Integrate Data Mining, Campaign ManagementDatabase marketers stand to gain competitive advantage by harnessing two merging technologies. Companies that successfully integrate data mining technology and campaign management software will:
* Improve the accuracy and results of marketing campaigns.
* Shrink direct marketing cycle times.
* Increase knowledge of customers and prospects, which, in turn, will enhance companies' abilities to refine future marketing campaigns and fuel customer relationship management strategies.
What is data mining? Today, companies use data mining software to analyze large volumes of information to predict the behavior of customers and prospects. For example, a statistical analyst might use the software to build a model that predicts a customer's likelihood to "defect" from the company, purchase products across product lines or respond to an offer for free merchandise. This statistical model runs against a customer database, assigning a score that indicates each individual's or household's probability of exhibiting a particular behavior.
What is campaign management? Campaign management software automates the planning, execution and assessment of highly targeted marketing promotions. It directs timely, pertinent communications to customers across multiple "touch points," or channels. Done correctly, campaign management software will manage customer relationships across their life cycles through triggers that respond to timed events as well as customer action or inaction. For example, a customer who fails to use his bank home credit line for a period of three months might trigger a direct mailer suggesting uses for the line of credit.
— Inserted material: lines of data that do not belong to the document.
-- ==== Sys2Proof/Machine/EvtOps.lean ====
section
/-! DEFINITION. Machine/EvtOps.lean: event pins, tasks, channels and the loop guard, and the counters' tasks (spec/16 R468
to R483). -/

namespace Sys2Proof.Machine

/-! ### Counters -/

/-- R483: the settings of PMC_CTRL and PMC_WIN take effect, and a window starts when RUN has become 1. -/
def State.pmcTake (s : State) : State :=
  let win := s.rd .PMC_WIN
  { s with pmc := { s.pmc with
    ctrl := s.rd .PMC_CTRL
    win := win
    left := atLeast1 win.toNat } }

/-- R483: a write of PMC_CTRL or PMC_WIN takes effect at once, unless a window runs. -/
def State.pmcWritten (s : State) : State := if s.pmcWindows then s else s.pmcTake

/-- Task PMC_START (R469): RUN becomes 1, and a window starts; while RUN is 1 nothing changes. In the PIX cycle of a
PMC_STOP RUN stays 0 (R475). -/
def State.pmcStart (s : State) : State :=
  if s.pmc.stopAt == some s.pmc.cyc then s
  else
    let s := s.put F.PMC_CTRL_RUN 0 1
    if F.PMC_CTRL_RUN.get s.pmc.ctrl == 1 then s else s.pmcTake

/-- Task PMC_STOP (R469). -/
def State.pmcStop (s : State) : State :=
  let s := s.put F.PMC_CTRL_RUN 0 0
  { s with pmc := { s.pmc with ctrl := F.PMC_CTRL_RUN.put s.pmc.ctrl 0, stopAt := some s.pmc.cyc } }

/-- Task PMC_SNAP (R469): every counter is copied into its result pair. In the cycle in which a window ends the result pairs
hold the window's last cycle already (R475). -/
def State.pmcSnap (s : State) : State :=
  if s.pmc.endAt == some s.pmc.cyc then s
  else forBelow 8 (fun i t => t.setPair .PMC_RES_LO .PMC_RES_HI i 16 (t.pmcValue i)) s

/-! ### Pins -/

/-- Change one pin. -/
def State.setPin (s : State) (i : Nat) (x : Pin) : State := { s with evt := { s.evt with pins := s.evt.pins.set i x } }

/-- R476: EDGE of a pin selects an edge to a level. -/
def State.pinEdge (s : State) (i : Nat) (level : Bool) : Bool :=
  match s.fld F.EVT_PIN_EDGE i with
  | 0 => false
  | 1 => level
  | 2 => !level
  | _ => true

/-- R476, R477: a level of a pin is accepted: its producer fires on the edges that EDGE selects, silent in DARK. -/
def State.pinAccept (s : State) (i : Nat) (level : Bool) : State :=
  let x := s.pin i
  if x.level == level then s
  else
    let s := s.setPin i { x with level := level, since := s.clk }
    let s := (s.putB ⟨.EVT_PINSTAT, i, 1⟩ 0 level).put ⟨.EVT_PINSTAT, 16 + i, 1⟩ 0 0
    if s.mode == .dark then s
    else
      let s := if s.pinEdge i level then s.fire i else s
      if s.mode == .standby then s else s.cellsNow

/-- R476: an output pin is driven to a level, which it reads back as an input. -/
def State.pinDrive (s : State) (i : Nat) (level : Bool) : State :=
  let x := s.pin i
  let s := s.setPin i { x with out := level }
  (if x.out == level then s else s.emit (.eventPin i level)).pinAccept i level

/-- R476: a firing of an output's task. -/
def State.pinTask (s : State) (i : Nat) : State :=
  if !(s.bit F.EVT_PIN_DIR i) then s
  else
    let x := s.pin i
    if s.bit F.EVT_PIN_OMODE i then s.pinDrive i (!x.out)
    else
      let s := if x.pulse then s.overrun (0x40 + i) 1 else s
      (s.setPin i { s.pin i with pulse := true, pulseAt := s.clk }).pinDrive i (!(s.bit F.EVT_PIN_POL i))

/-- R476: an output's pulse ends when its width, PW × 40 ns from the last firing, has run out (PW 0 is
treated as 1). -/
def State.pinPulseEnd (s : State) (i : Nat) : State :=
  let x := s.pin i
  if x.pulse && decide (40 * atLeast1 (s.fld F.EVT_PIN_PW i) ≤ s.clk - x.pulseAt) then
    (s.setPin i { x with pulse := false }).pinDrive i (s.bit F.EVT_PIN_POL i)
  else s

/-- R477: at the end of LOAD an output pin stands at its inactive level. -/
def State.pinsInit (s : State) : State :=
  forBelow 16 (fun i t =>
    if t.bit F.EVT_PIN_DIR i then t.pinDrive i (!(t.bit F.EVT_PIN_OMODE i) && t.bit F.EVT_PIN_POL i) else t) s

/-- R476: an input has stayed at its active level for STUCK ms. -/
def State.pinStuck (s : State) (i : Nat) : State :=
  let e := s.fld F.EVT_PIN_EDGE i
  let active := (e == 1 && (s.pin i).level) || (e == 2 && !(s.pin i).level)
  if s.mode != .dark && !(s.bit F.EVT_PIN_DIR i) && s.fld F.EVT_CTRL_STUCK != 0 && active &&
      decide (1000000 * s.fld F.EVT_CTRL_STUCK < s.clk - (s.pin i).since) && !(s.bit ⟨.EVT_PINSTAT, 16 + i, 1⟩) then
    (s.put ⟨.EVT_PINSTAT, 16 + i, 1⟩ 0 1).raise F.EVT_EVENT_PIN_STUCK
  else s

/-! ### Tasks -/

/-- R469: tick time is stored in EVT_TCAP0 or EVT_TCAP1. -/
def State.timeCap (s : State) (n : Nat) : State :=
  let t := s.tick.toNat
  if n == 0 then s.setPair .EVT_TCAP0_LO .EVT_TCAP0_HI 0 32 t else s.setPair .EVT_TCAP1_LO .EVT_TCAP1_HI 0 32 t

/-- R469: master Y, the integer part of P, is stored in EVT_YCAP. -/
def State.posCap (s : State) : State := s.setPair .EVT_YCAP_L .EVT_YCAP_H 0 8 (s.pos.p.toNat / 2 ^ 32)

/-- R473: a task that is powered in STANDBY. -/
def standbyTask (t : Nat) : Bool := (0x40 ≤ t && t < 0x50) || (0x56 ≤ t && t < 0x59)

/-- R473: a producer that is powered in STANDBY. -/
def standbyProducer (p : Nat) : Bool :=
  p < 0x10 || p == 0x94 || p == 0x95 || p == 0xB2 || (0xB4 ≤ p && p ≤ 0xBC)

/-- R469: a task input fires. Reserved tasks do nothing, nor does a task that is not powered (R473). -/
def State.taskFire (s : State) (t : Nat) : State :=
  if s.mode == .dark || (s.mode == .standby && !(standbyTask t)) then s
  else if t < 0x40 then s.cellTask (t / 4) (t % 4)
  else if t < 0x50 then s.pinTask (t - 0x40)
  else match t with
    | 0x50 => s.pmcStart
    | 0x51 => s.pmcStop
    | 0x52 => s.pmcSnap
    | 0x53 => s.timeCap 0
    | 0x54 => s.timeCap 1
    | 0x55 => s.posCap
    | 0x56 => s.modeRequest .hold
    | 0x57 => s.modeRequest .resume
    | 0x58 => s.modeRequest .wake
    | _ => s

/-! ### Channels -/

/-- What is kept of a channel. -/
def State.chan (s : State) (c : Nat) : Chan := s.evt.chans.getD c ⟨0, []⟩

/-- Change what is kept of a channel. -/
def State.setChan (s : State) (c : Nat) (x : Chan) : State :=
  { s with evt := { s.evt with chans := s.evt.chans.set c x } }

/-- The bit of a channel in EVT_LOOPED. -/
def loopedBit (c : Nat) : Fld := ⟨.EVT_LOOPED, c % 32, 1⟩

/-- Firings of a channel's producer so far (R468). -/
def State.chanFired (s : State) (c : Nat) : Nat := spGet 0 s.evt.fired (s.fld F.EVT_CH_PSEL c)

/-- R470, R473: the channel carries pulses. -/
def State.chanOn (s : State) (c : Nat) : Bool :=
  s.bit F.EVT_CTRL_EN && s.bit F.EVT_CH_EN c && !(s.bit (loopedBit c) (c / 32)) && s.mode != .dark &&
    (c < 8 || s.mode != .standby)

/-- R480: an instant lies inside the guard's window: the last 64 ECLK cycles, or ACLK cycles in STANDBY. -/
def State.inGuard (s : State) (t : Nat) : Bool :=
  if s.mode == .standby then decide (s.clk / 40 - t / 40 < 64) else decide (s.clk / 4 - t / 4 < 64)

/-- LOOP_LIMIT: 0 is treated as 1. -/
def State.loopLimit (s : State) : Nat := atLeast1 (s.fld F.EVT_CTRL_LOOP_LIMIT)

/-- R480: the guard latches a channel off. -/
def State.loopLatch (s : State) (c : Nat) : State :=
  let s := (s.put (loopedBit c) (c / 32) 1).raise F.EVT_EVENT_LOOP
  (s.count .EVT_LOOP_CNT).fault .evtLoop c 0 0

/-- R480: a channel delivers `k` pulses to a task in one ECLK cycle, unless the guard stops it; pulses beyond the first are
overruns (R471, R474). -/
def State.chanPulse (s : State) (c k : Nat) : State :=
  let x := s.chan c
  let recent := x.recent.filter s.inGuard
  if s.loopLimit ≤ recent.length then s.loopLatch c
  else
    let task := s.fld F.EVT_CH_TSEL c
    let s := s.setChan c { x with recent := s.clk :: recent }
    (s.overrun task (k - 1)).taskFire task

/-- R470 to R474: a channel delivers what its producer has fired since the delivery before. -/
def State.chanDeliver (s : State) (c : Nat) : State :=
  let x := s.chan c
  let fired := s.chanFired c
  if s.chanOn c && x.seen != fired then
    let k := min 15 (fired - x.seen)
    let s := s.setChan c { x with seen := x.seen + k }
    let task := s.fld F.EVT_CH_TSEL c
    if s.mode == .standby && !(standbyProducer (s.fld F.EVT_CH_PSEL c)) then s
    else if 0x59 ≤ task then s
    else if s.mode == .standby && !(standbyTask task) then
      (s.count .EVT_DROP_CNT 0 k).raise F.EVT_EVENT_DROP
    else s.chanPulse c k
  else s

/-- R480: software re-enables a latched channel; its window starts empty. -/
def State.loopReenable (s : State) (c : Nat) : State :=
  if s.bit (loopedBit c) (c / 32) then (s.put (loopedBit c) (c / 32) 0).setChan c ⟨s.chanFired c, []⟩ else s

/-- At the end of LOAD no channel holds a pulse. -/
def State.chansInit (s : State) : State :=
  { s with evt := { s.evt with chans := (List.range 64).map (fun c => ⟨s.chanFired c, []⟩) } }

end Sys2Proof.Machine
end

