-- ==== Sys2Proof/Machine/Hst.lean ====
section
/-! DEFINITION. Machine/Hst.lean: the commands of the host ports (spec/14 R408 to R430, R440 to R442). MGMT_READ and
MGMT_WRITE stand in Machine/Reg.lean. -/

namespace Sys2Proof.Machine

/-- HOST_IF_UP (R409). -/
def execHostIfUp (j : Fin 16) (s : State) : Host.Outcome State Fault Refusal := .next (s.hostUp j.val)

/-- HOST_IF_DOWN (R409). -/
def execHostIfDown (j : Fin 16) (remoteFault : Bool) (s : State) : Host.Outcome State Fault Refusal :=
  .next (s.hostDown j.val remoteFault)

/-- FAILOVER (R418): `dt` TCLK cycles pass, and the active interface has been down for LINKDN_TMO. -/
def execFailover (dt : Nat) (s : State) : Host.Outcome State Fault Refusal := .next (s.advance dt).failover

/-- HOST_FRAME_START (R416). -/
def execHostFrameStart (j : Fin 16) (s : State) : Host.Outcome State Fault Refusal := .next (s.frameStart j.val)

/-- FRAME_FLUSH (R417). -/
def execFrameFlush (cls : LClass) (s : State) : Host.Outcome State Fault Refusal := .next (s.frameFlush cls)

/-- The FEC codewords that an interface has received since its last frame are counted (R443): those corrected and those
uncorrectable, while its mode runs a FEC (R408). -/
def State.fecCount (s : State) (j corrected bad : Nat) : State :=
  if s.bit F.HST_IF_STATUS_FEC_LOCK j then
    (s.count .HST_FEC_CORR_CNT j corrected).count .HST_FEC_UNCORR_CNT j bad
  else s

/-- HOST_FRAME_RX (R414, R443): a frame is received; `corrected` and `bad` FEC codewords have come since the frame before. -/
def execHostFrameRx (j : Fin 16) (bytes : List Byte) (corrected bad : Nat) (s : State) :
    Host.Outcome State Fault Refusal :=
  .next ((s.fecCount j.val corrected bad).frameRx j.val bytes)

/-- ARP_REQUEST (R421). -/
def execArpRequest (j : Fin 16) (s : State) : Host.Outcome State Fault Refusal := .next (s.arpAnswer j.val)

/-- ICMP_ECHO_REQUEST (R421). -/
def execIcmpEchoRequest (j : Fin 16) (s : State) : Host.Outcome State Fault Refusal := .next (s.icmpAnswer j.val)

/-- MGMT_CHALLENGE (R424). -/
def execMgmtChallenge (s : State) : Host.Outcome State Fault Refusal := .next s.mgmtChallenge

/-- MGMT_OPEN (R424). -/
def execMgmtOpen (s : State) : Host.Outcome State Fault Refusal := .next s.mgmtOpen

/-- MGMT_OPEN_VERIFIED (R424). -/
def execMgmtOpenVerified (sigOk : Bool) (s : State) : Host.Outcome State Fault Refusal :=
  .next (s.mgmtOpenVerified sigOk)

/-- MGMT_CLOSE (R425). -/
def execMgmtClose (s : State) : Host.Outcome State Fault Refusal := .next s.mgmtClose

/-- MGMT_MALFORMED (R422). -/
def execMgmtMalformed (s : State) : Host.Outcome State Fault Refusal := .next s.mgmtMalformed

/-- SESSION_EXPIRY (R425): `dt` TCLK cycles pass, and a session that has reached its LIFE or IDLE time ends. -/
def execSessionExpiry (dt : Nat) (k : Fin 4) (s : State) : Host.Outcome State Fault Refusal :=
  let t := s.advance dt
  .next (if t.sessionOver k.val then t.endSession k.val else t)

/-- NONCE_EXPIRY (R424): `dt` TCLK cycles pass, and the nonce of a source that has reached 10 s is dropped. -/
def execNonceExpiry (dt : Nat) (ip : Word) (port : BitVec 16) (s : State) : Host.Outcome State Fault Refusal :=
  let t := s.advance dt
  .next { t with hst := { t.hst with
    nonces := t.hst.nonces.filter (fun x => !(x.ip == ip && x.port == port && x.old t.clk)) } }

/-- CQ_PUSH (R440). -/
def execCqPush (k : Fin 4) (value : Word) (s : State) : Host.Outcome State Fault Refusal := .next (s.cqPush k.val value)

/-- CQ_ENTRY_DUE (R441). -/
def execCqEntryDue (k : Fin 4) (s : State) : Host.Outcome State Fault Refusal := .next (s.cqEntryDue k.val)

end Sys2Proof.Machine
end

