-- ==== Sys2Proof/Machine/Mrk.lean ====
section
/-! DEFINITION. Machine/Mrk.lean: the meanings of the commands of the marking heads (spec/10). Commands that follow a time
carry `dt`, the TCLK cycles since the command before. -/

namespace Sys2Proof.Machine

/-- MARK_REQUEST (R298, R299): MRK takes the oldest request that OBJ has handed on. -/
def execMarkRequest (s : State) : Host.Outcome State Fault Refusal :=
  match s.seg.markQ with
  | [] => .next s
  | r :: rest => .next (({ s with seg := { s.seg with markQ := rest } } : State).markRequest r)

/-- MARK_COMPARE (R300 to R303): the position of port `m` is compared. Every waiting mark whose target is reached starts a
burst or joins it; in position mode the next line starts once its own compare and τ_min allow. -/
def execMarkCompare (m : Fin 4) (dt : Nat) (s : State) : Host.Outcome State Fault Refusal :=
  let s := s.advance dt
  let due := (s.waitingMarks m).filter (fun x => s.markDue x.target)
  let s := due.foldl (fun t x => t.markCompare x) s
  match (s.mrkPort m).burst with
  | none => .next s
  | some b =>
    if b.posMode && s.markDue (b.g + BitVec.ofNat 40 (b.next * s.linePitch))
        && (b.next == 0 || b.lastStart + s.tauMin m ≤ s.clk) then .next (s.lineStart m)
    else .next s

/-- BURST_LINE_START (R301, R303, R304, R308): the next line of a timed burst starts, k × τ after line 0. -/
def execBurstLineStart (m : Fin 4) (dt : Nat) (s : State) : Host.Outcome State Fault Refusal :=
  let s := s.advance dt
  match (s.mrkPort m).burst with
  | none => .next s
  | some b => if !b.posMode && b.start + b.next * b.tau ≤ s.clk then .next (s.lineStart m) else .next s

/-- LATCH_FALL (the timing of a marking line, R306, R308): LATCH_W after its rise LATCH falls, the next line's data shift, and
20 ns later STROBE rises. -/
def execLatchFall (m : Fin 4) (dt : Nat) (s : State) : Host.Outcome State Fault Refusal :=
  let s := s.advance dt
  let p := s.mrkPort m
  if p.latchHigh && p.latchAt + s.latchW m ≤ s.clk then
    let s := (s.setMrkPort m { p with
      latchHigh := false
      strobeHigh := true
      strobeAt := s.clk + 20 }).emit (.markPin m false false)
    let s := if p.burst.isSome then s.shiftNext m else s
    .next (s.emit (.markPin m false true))
  else .next s

/-- STROBE_FALL (R307): the strobe's width W has passed. -/
def execStrobeFall (m : Fin 4) (dt : Nat) (s : State) : Host.Outcome State Fault Refusal :=
  let s := s.advance dt
  let p := s.mrkPort m
  if p.strobeHigh && p.strobeAt + p.width ≤ s.clk then .next ((s.setMrkPort m { p with strobeHigh := false }).emit (.markPin m false false))
  else .next s

/-- STROBE_WATCHDOG (R309, R55): `dt` TCLK cycles after the command before it. A strobe that has been high for WD × 40 ns is
forced low and the port enters FAULT; a fall that is due in this cycle wins. -/
def execStrobeWatchdog (m : Fin 4) (dt : Nat) (s : State) : Host.Outcome State Fault Refusal :=
  let s := s.advance dt
  let p := s.mrkPort m
  if !p.strobeHigh || s.clk < p.strobeAt + s.strobeLimit m then .next s
  else if p.strobeAt + p.width == s.clk then
    .next ((s.setMrkPort m { p with strobeHigh := false }).emit (.markPin m false false))
  else
    .next (((s.mrkFault m 2).count .MRK_WD_CNT).raise F.MRK_EVENT_WATCHDOG)

/-- STAT_MEASUREMENT (R297, R307, R308): a rising STAT edge gives period `p` and high time `h`, in samples of 5 ns. -/
def execStatMeasurement (m : Fin 4) (dt p h : Nat) (s : State) : Host.Outcome State Fault Refusal :=
  .next ((s.advance dt).statMeasure m p h)

/-- STAT_TIMEOUT (R297, R310): `dt` TCLK cycles after the command before it. TVALID ends, and a port in READY enters FAULT, once
no measurement has been accepted for 1 ms. -/
def execStatTimeout (m : Fin 4) (dt : Nat) (s : State) : Host.Outcome State Fault Refusal :=
  let s := s.advance dt
  if !s.statLate m then .next s else
  let s := s.put F.MRK_PSTAT_TVALID m 0
  if s.fld F.MRK_PSTAT_STATE m == 1 then .next ((s.mrkFault m 1).raise F.MRK_EVENT_STAT_FAULT) else .next s

/-- STAT_RECOVERY (R310): `dt` TCLK cycles after the command before it. A STAT fault ends once measurements have been accepted
for 10 ms without a 1 ms gap. -/
def execStatRecovery (m : Fin 4) (dt : Nat) (s : State) : Host.Outcome State Fault Refusal :=
  let s := s.advance dt
  if s.fld F.MRK_PSTAT_STATE m == 2 && s.fld F.MRK_PSTAT_FREASON m == 1 && !s.statLate m
      && 10000000 ≤ s.clk - (s.mrkPort m).runSince then
    .next ((s.put F.MRK_PSTAT_STATE m 1).put F.MRK_PSTAT_FREASON m 0)
  else .next s

/-- MARK_RESTART (R310): RESTART is written 1. It acts in a WATCHDOG fault and clears in every state. -/
def execMarkRestart (m : Fin 4) (s : State) : Host.Outcome State Fault Refusal := .next (s.mrkRestart m)

end Sys2Proof.Machine
end

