-- ==== Sys2Proof/Machine/Thm.lean ====
section
/-! DEFINITION. Machine/Thm.lean: the meanings of the commands of heat (spec/18 R514 to R525). -/

namespace Sys2Proof.Machine

/-- R515, R525: THM reads its sensors: in every mode but DARK, and in the DARK of reason THERMAL. -/
def State.thmOn (s : State) : Bool := s.glb.powered && (s.mode != .dark || s.darkFor 8)

/-- R515: the sensors that stand in the fast set, or outside it. -/
def State.fastSet (s : State) (fast : Bool) : List Nat := (List.range 24).filter (fun i => s.bit F.THM_TS_FAST i == fast)

/-- R515: a round samples sensors, in ascending order. -/
def State.sampleRound (s : State) (sensors : List Nat) (codes : List (BitVec 16)) : State :=
  (sensors.zip codes).foldl (fun t e => t.sampleSensor e.1 e.2.toNat) s

/-- R516, R521, R524: what follows a round outside DARK. -/
def State.afterRound (s : State) : State := if s.mode == .dark then s else s.heatStates.shutdownCheck

/-- THM_FAST_ROUND (R515 to R520, R524): `dt` TCLK cycles pass, and the fast round runs, once its 10 µs have passed: the raw
codes of the sensors of the fast set, in ascending order. -/
def execThmFastRound (dt : Nat) (codes : List (BitVec 16)) (s : State) : Host.Outcome State Fault Refusal :=
  let s := s.advance dt
  .next (if s.glb.powered && s.mode != .dark && decide (10000 ≤ s.clk - s.thm.fastAt) then
    let s := { s with thm := { s.thm with fastAt := s.clk } }
    (s.sampleRound (s.fastSet true) codes).afterRound else s)

/-- R517: the board sensors of a slow round; a board without a value has not answered. -/
def State.boardRound (s : State) (boards : List (Option (BitVec 16))) : State :=
  forBelow 8 (fun b t =>
    if t.bit F.THM_BRD_EN b then
      match boards.getD b none with
      | none => t.boardInvalid b
      | some raw => t.boardSample b raw
    else t) s

/-- R515, R536: the rails of a slow round, in mV. -/
def State.railRound (s : State) (rails : List Nat) : State :=
  ((List.range 9).zip rails).foldl (fun t e => t.railSample e.1 e.2) s

/-- THM_SLOW_ROUND (R515 to R520, R524, R536): `dt` TCLK cycles pass, and the slow round runs, once its 2 ms have passed: the raw codes of the sensors outside the fast set, the rails and the board
sensors. In the DARK of THERMAL the slow round reads every sensor (R525, notes/assumptions/45). -/
def execThmSlowRound (dt : Nat) (codes : List (BitVec 16)) (rails : List Nat) (boards : List (Option (BitVec 16)))
    (s : State) : Host.Outcome State Fault Refusal :=
  let s := s.advance dt
  if s.thmOn && decide (2000000 ≤ s.clk - s.thm.slowAt) then
    let s := { s with thm := { s.thm with slowAt := s.clk } }
    let sensors := if s.mode == .dark then List.range 24 else s.fastSet false
    let s := s.sampleRound sensors codes
    let s := forBelow 24 (fun i t => t.learnLofs i) s
    .next ((s.railRound rails).boardRound boards).afterRound
  else .next s

/-- SENSOR_RECOVERED (R518): 1,024 clean samples of a broken sensor. -/
def execSensorRecovered (i : Fin 24) (s : State) : Host.Outcome State Fault Refusal := .next (s.recoverSensor i)

/-- I2C_TIMEOUT (R517): a transaction of an enabled board sensor has not completed within 1 ms. -/
def execI2cTimeout (b : Fin 8) (s : State) : Host.Outcome State Fault Refusal :=
  .next (if s.thmOn && s.bit F.THM_BRD_EN b then s.boardInvalid b else s)

/-- THROTTLE_LEVEL_STEP (R521): `dt` TCLK cycles pass, and STEP_MS ms (0 as 1) have passed since the level changed or its
sources did. -/
def execThrottleLevelStep (dt : Nat) (s : State) : Host.Outcome State Fault Refusal :=
  let s := s.advance dt
  let l := s.fld F.THM_STATUS_LEVEL
  .next (if s.mode == .dark || decide (s.clk - s.thm.stepAt < 1000000 * atLeast1 (s.fld F.THM_THR_CFG_STEP_MS)) then s
    else if s.throttleSource then s.setThrottle (min (l + 1) s.throttleMax)
    else s.setThrottle (l - 1))

/-- THERMAL_DARK_EXIT (R525, R534): the sensors have cooled and no slot write runs. -/
def execThermalDarkExit (s : State) : Host.Outcome State Fault Refusal :=
  .next (if s.glb.powered && s.darkFor 8 && !s.pwr.bothCauses && !s.pwr.curtain && s.pwr.write.isNone && s.cooled then s.loadStart
    else s)

end Sys2Proof.Machine
end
Why integrate mining and campaign? Companies that apply data mining results to their marketing campaigns can further refine already-defined market segments. For example, a cataloger plans to send an expensive new catalog to high-income households interested in glass art. A statistical model determines households most likely to order from the catalog. By selecting only the top model scores of households within the targeted segment, marketers can eliminate customers and prospects unlikely to respond, sparing production and mailing expenses, and increase response rates and return on investment.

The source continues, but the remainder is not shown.